[Dataset entries]
=== Section Start ===

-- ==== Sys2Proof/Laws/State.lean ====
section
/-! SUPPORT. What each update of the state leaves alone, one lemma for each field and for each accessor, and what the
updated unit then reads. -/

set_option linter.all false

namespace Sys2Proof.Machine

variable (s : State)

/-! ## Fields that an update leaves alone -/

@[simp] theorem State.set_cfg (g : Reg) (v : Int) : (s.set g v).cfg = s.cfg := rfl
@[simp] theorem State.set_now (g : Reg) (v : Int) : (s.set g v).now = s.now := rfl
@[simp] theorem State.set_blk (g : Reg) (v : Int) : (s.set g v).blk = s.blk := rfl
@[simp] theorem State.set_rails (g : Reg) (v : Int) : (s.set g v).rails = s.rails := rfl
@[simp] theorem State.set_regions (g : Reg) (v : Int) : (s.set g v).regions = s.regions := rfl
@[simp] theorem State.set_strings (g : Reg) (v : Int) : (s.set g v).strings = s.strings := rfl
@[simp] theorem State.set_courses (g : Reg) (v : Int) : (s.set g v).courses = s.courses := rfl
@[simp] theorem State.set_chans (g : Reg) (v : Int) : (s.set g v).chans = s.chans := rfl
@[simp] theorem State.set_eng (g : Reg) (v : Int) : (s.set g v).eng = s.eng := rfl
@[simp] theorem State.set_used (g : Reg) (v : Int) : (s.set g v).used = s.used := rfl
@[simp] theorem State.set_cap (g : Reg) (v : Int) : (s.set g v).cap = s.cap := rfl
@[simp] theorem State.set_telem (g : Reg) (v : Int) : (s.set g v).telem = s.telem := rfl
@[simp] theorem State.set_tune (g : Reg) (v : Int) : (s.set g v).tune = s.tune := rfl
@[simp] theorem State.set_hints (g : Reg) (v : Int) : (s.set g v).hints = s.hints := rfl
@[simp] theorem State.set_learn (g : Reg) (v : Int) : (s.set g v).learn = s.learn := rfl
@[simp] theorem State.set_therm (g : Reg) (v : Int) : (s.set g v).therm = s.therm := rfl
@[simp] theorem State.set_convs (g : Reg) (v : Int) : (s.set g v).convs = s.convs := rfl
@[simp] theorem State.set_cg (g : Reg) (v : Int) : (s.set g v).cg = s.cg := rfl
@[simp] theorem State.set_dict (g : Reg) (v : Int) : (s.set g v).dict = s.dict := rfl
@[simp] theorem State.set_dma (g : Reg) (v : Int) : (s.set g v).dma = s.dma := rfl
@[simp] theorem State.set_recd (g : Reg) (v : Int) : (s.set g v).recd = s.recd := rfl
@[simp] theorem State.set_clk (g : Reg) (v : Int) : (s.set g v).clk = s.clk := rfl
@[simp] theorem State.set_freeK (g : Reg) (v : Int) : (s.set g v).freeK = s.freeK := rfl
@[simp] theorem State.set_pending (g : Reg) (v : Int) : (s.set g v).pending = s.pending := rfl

=== Section End ===

For each line in the entries that holds "leaves", return that line.

◆ **Result for this exercise**:
/-! SUPPORT. What each update of the state leaves alone, one lemma for each field and for each accessor, and what the
/-! ## Fields that an update leaves alone -/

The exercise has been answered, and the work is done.